## PROBLEM TO WORK ON
When you reproduce the listing below, keep every entry exactly as written.
[Start of section]
/-! ### `State.pwtRaise` -/

@[simp] theorem State.pwtRaise_status (s : State) (ph : WaitPhase) :
    (s.pwtRaise ph).status = s.status.pwtFinishErr ph := rfl
@[simp] theorem State.pwtRaise_rdata (s : State) (ph : WaitPhase) : (s.pwtRaise ph).rdata = s.rdata := rfl
@[simp] theorem State.pwtRaise_wbuf0 (s : State) (ph : WaitPhase) : (s.pwtRaise ph).wbuf0 = s.wbuf0 := rfl
@[simp] theorem State.pwtRaise_wbuf1 (s : State) (ph : WaitPhase) : (s.pwtRaise ph).wbuf1 = s.wbuf1 := rfl
@[simp] theorem State.pwtRaise_wbuf2 (s : State) (ph : WaitPhase) : (s.pwtRaise ph).wbuf2 = s.wbuf2 := rfl
@[simp] theorem State.pwtRaise_wbuf3 (s : State) (ph : WaitPhase) : (s.pwtRaise ph).wbuf3 = s.wbuf3 := rfl
@[simp] theorem State.pwtRaise_pwtTimeout (s : State) (ph : WaitPhase) :
    (s.pwtRaise ph).pwtTimeout = s.pwtTimeout := rfl
@[simp] theorem State.pwtRaise_pwtStart (s : State) (ph : WaitPhase) :
    (s.pwtRaise ph).pwtStart = s.pwtStart := rfl
@[simp] theorem State.pwtRaise_pwtEnd (s : State) (ph : WaitPhase) : (s.pwtRaise ph).pwtEnd = s.pwtEnd := rfl
@[simp] theorem State.pwtRaise_pwtDuration (s : State) (ph : WaitPhase) :
    (s.pwtRaise ph).pwtDuration = s.pwtDuration := rfl
@[simp] theorem State.pwtRaise_bt (s : State) (ph : WaitPhase) : (s.pwtRaise ph).bt = s.bt := rfl
@[simp] theorem State.pwtRaise_pwt (s : State) (ph : WaitPhase) :
    (s.pwtRaise ph).pwt = { s.pwt with state := .idle } := rfl
@[simp] theorem State.pwtRaise_trigOut (s : State) (ph : WaitPhase) :
    (s.pwtRaise ph).trigOut = s.trigOut := rfl
@[simp] theorem State.pwtRaise_ticks (s : State) (ph : WaitPhase) : (s.pwtRaise ph).ticks = s.ticks := rfl
@[simp] theorem State.pwtRaise_outstanding (s : State) (ph : WaitPhase) :
    (s.pwtRaise ph).outstanding = s.outstanding := rfl
@[simp] theorem State.pwtRaise_orphans (s : State) (ph : WaitPhase) :
    (s.pwtRaise ph).orphans = s.orphans := rfl
@[simp] theorem State.pwtRaise_trace (s : State) (ph : WaitPhase) : (s.pwtRaise ph).trace = s.trace := rfl
@[simp] theorem State.pwtRaise_host (s : State) (ph : WaitPhase) : (s.pwtRaise ph).host = s.host := rfl
@[simp] theorem State.pwtRaise_par (s : State) (ph : WaitPhase) : (s.pwtRaise ph).par = s.par := rfl
@[simp] theorem State.pwtRaise_events (s : State) (ph : WaitPhase) : (s.pwtRaise ph).events = s.events := rfl
@[simp] theorem State.pwtRaise_draws (s : State) (ph : WaitPhase) : (s.pwtRaise ph).draws = s.draws := rfl

/-! ### `State.discardLate` -/

@[simp] theorem State.discardLate_status (s : State) : (s.discardLate).status = s.status := rfl
@[simp] theorem State.discardLate_rdata (s : State) : (s.discardLate).rdata = s.rdata := rfl
@[simp] theorem State.discardLate_wbuf0 (s : State) : (s.discardLate).wbuf0 = s.wbuf0 := rfl
@[simp] theorem State.discardLate_wbuf1 (s : State) : (s.discardLate).wbuf1 = s.wbuf1 := rfl
@[simp] theorem State.discardLate_wbuf2 (s : State) : (s.discardLate).wbuf2 = s.wbuf2 := rfl
@[simp] theorem State.discardLate_wbuf3 (s : State) : (s.discardLate).wbuf3 = s.wbuf3 := rfl
@[simp] theorem State.discardLate_pwtTimeout (s : State) : (s.discardLate).pwtTimeout = s.pwtTimeout := rfl
@[simp] theorem State.discardLate_pwtStart (s : State) : (s.discardLate).pwtStart = s.pwtStart := rfl
@[simp] theorem State.discardLate_pwtEnd (s : State) : (s.discardLate).pwtEnd = s.pwtEnd := rfl
@[simp] theorem State.discardLate_pwtDuration (s : State) : (s.discardLate).pwtDuration = s.pwtDuration := rfl
@[simp] theorem State.discardLate_bt (s : State) : (s.discardLate).bt = s.bt := rfl
@[simp] theorem State.discardLate_pwt (s : State) : (s.discardLate).pwt = s.pwt := rfl
@[simp] theorem State.discardLate_trigOut (s : State) : (s.discardLate).trigOut = s.trigOut := rfl
@[simp] theorem State.discardLate_ticks (s : State) : (s.discardLate).ticks = s.ticks := rfl
@[simp] theorem State.discardLate_outstanding (s : State) : (s.discardLate).outstanding = s.outstanding := rfl
@[simp] theorem State.discardLate_orphans (s : State) : (s.discardLate).orphans = s.orphans.tail := rfl
@[simp] theorem State.discardLate_trace (s : State) : (s.discardLate).trace = s.trace := rfl
@[simp] theorem State.discardLate_host (s : State) : (s.discardLate).host = s.host := rfl
@[simp] theorem State.discardLate_par (s : State) : (s.discardLate).par = s.par := rfl
@[simp] theorem State.discardLate_events (s : State) : (s.discardLate).events = s.events := rfl
@[simp] theorem State.discardLate_draws (s : State) : (s.discardLate).draws = s.draws := rfl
[End of section]
## YOUR RESPONSE
/-! ### `State.pwtRaise` -/

@[simp] theorem State.pwtRaise_status (s : State) (ph : WaitPhase) :
    (s.pwtRaise ph).status = s.status.pwtFinishErr ph := rfl
@[simp] theorem State.pwtRaise_rdata (s : State) (ph : WaitPhase) : (s.pwtRaise ph).rdata = s.rdata := rfl
@[simp] theorem State.pwtRaise_wbuf0 (s : State) (ph : WaitPhase) : (s.pwtRaise ph).wbuf0 = s.wbuf0 := rfl
@[simp] theorem State.pwtRaise_wbuf1 (s : State) (ph : WaitPhase) : (s.pwtRaise ph).wbuf1 = s.wbuf1 := rfl
@[simp] theorem State.pwtRaise_wbuf2 (s : State) (ph : WaitPhase) : (s.pwtRaise ph).wbuf2 = s.wbuf2 := rfl
@[simp] theorem State.pwtRaise_wbuf3 (s : State) (ph : WaitPhase) : (s.pwtRaise ph).wbuf3 = s.wbuf3 := rfl
@[simp] theorem State.pwtRaise_pwtTimeout (s : State) (ph : WaitPhase) :
    (s.pwtRaise ph).pwtTimeout = s.pwtTimeout := rfl
@[simp] theorem State.pwtRaise_pwtStart (s : State) (ph : WaitPhase) :
    (s.pwtRaise ph).pwtStart = s.pwtStart := rfl
@[simp] theorem State.pwtRaise_pwtEnd (s : State) (ph : WaitPhase) : (s.pwtRaise ph).pwtEnd = s.pwtEnd := rfl
@[simp] theorem State.pwtRaise_pwtDuration (s : State) (ph : WaitPhase) :
    (s.pwtRaise ph).pwtDuration = s.pwtDuration := rfl
@[simp] theorem State.pwtRaise_bt (s : State) (ph : WaitPhase) : (s.pwtRaise ph).bt = s.bt := rfl
@[simp] theorem State.pwtRaise_pwt (s : State) (ph : WaitPhase) :
    (s.pwtRaise ph).pwt = { s.pwt with state := .idle } := rfl
@[simp] theorem State.pwtRaise_trigOut (s : State) (ph : WaitPhase) :
    (s.pwtRaise ph).trigOut = s.trigOut := rfl
@[simp] theorem State.pwtRaise_ticks (s : State) (ph : WaitPhase) : (s.pwtRaise ph).ticks = s.ticks := rfl
@[simp] theorem State.pwtRaise_outstanding (s : State) (ph : WaitPhase) :
    (s.pwtRaise ph).outstanding = s.outstanding := rfl
@[simp] theorem State.pwtRaise_orphans (s : State) (ph : WaitPhase) :
    (s.pwtRaise ph).orphans = s.orphans := rfl
@[simp] theorem State.pwtRaise_trace (s : State) (ph : WaitPhase) : (s.pwtRaise ph).trace = s.trace := rfl
@[simp] theorem State.pwtRaise_host (s : State) (ph : WaitPhase) : (s.pwtRaise ph).host = s.host := rfl
@[simp] theorem State.pwtRaise_par (s : State) (ph : WaitPhase) : (s.pwtRaise ph).par = s.par := rfl
@[simp] theorem State.pwtRaise_events (s : State) (ph : WaitPhase) : (s.pwtRaise ph).events = s.events := rfl
@[simp] theorem State.pwtRaise_draws (s : State) (ph : WaitPhase) : (s.pwtRaise ph).draws = s.draws := rfl

/-! ### `State.discardLate` -/

@[simp] theorem State.discardLate_status (s : State) : (s.discardLate).status = s.status := rfl
@[simp] theorem State.discardLate_rdata (s : State) : (s.discardLate).rdata = s.rdata := rfl
@[simp] theorem State.discardLate_wbuf0 (s : State) : (s.discardLate).wbuf0 = s.wbuf0 := rfl
@[simp] theorem State.discardLate_wbuf1 (s : State) : (s.discardLate).wbuf1 = s.wbuf1 := rfl
@[simp] theorem State.discardLate_wbuf2 (s : State) : (s.discardLate).wbuf2 = s.wbuf2 := rfl
@[simp] theorem State.discardLate_wbuf3 (s : State) : (s.discardLate).wbuf3 = s.wbuf3 := rfl
@[simp] theorem State.discardLate_pwtTimeout (s : State) : (s.discardLate).pwtTimeout = s.pwtTimeout := rfl
@[simp] theorem State.discardLate_pwtStart (s : State) : (s.discardLate).pwtStart = s.pwtStart := rfl
@[simp] theorem State.discardLate_pwtEnd (s : State) : (s.discardLate).pwtEnd = s.pwtEnd := rfl
@[simp] theorem State.discardLate_pwtDuration (s : State) : (s.discardLate).pwtDuration = s.pwtDuration := rfl
@[simp] theorem State.discardLate_bt (s : State) : (s.discardLate).bt = s.bt := rfl
@[simp] theorem State.discardLate_pwt (s : State) : (s.discardLate).pwt = s.pwt := rfl
@[simp] theorem State.discardLate_trigOut (s : State) : (s.discardLate).trigOut = s.trigOut := rfl
@[simp] theorem State.discardLate_ticks (s : State) : (s.discardLate).ticks = s.ticks := rfl
@[simp] theorem State.discardLate_outstanding (s : State) : (s.discardLate).outstanding = s.outstanding := rfl
@[simp] theorem State.discardLate_orphans (s : State) : (s.discardLate).orphans = s.orphans.tail := rfl
@[simp] theorem State.discardLate_trace (s : State) : (s.discardLate).trace = s.trace := rfl
@[simp] theorem State.discardLate_host (s : State) : (s.discardLate).host = s.host := rfl
@[simp] theorem State.discardLate_par (s : State) : (s.discardLate).par = s.par := rfl
@[simp] theorem State.discardLate_events (s : State) : (s.discardLate).events = s.events := rfl
@[simp] theorem State.discardLate_draws (s : State) : (s.discardLate).draws = s.draws := rfl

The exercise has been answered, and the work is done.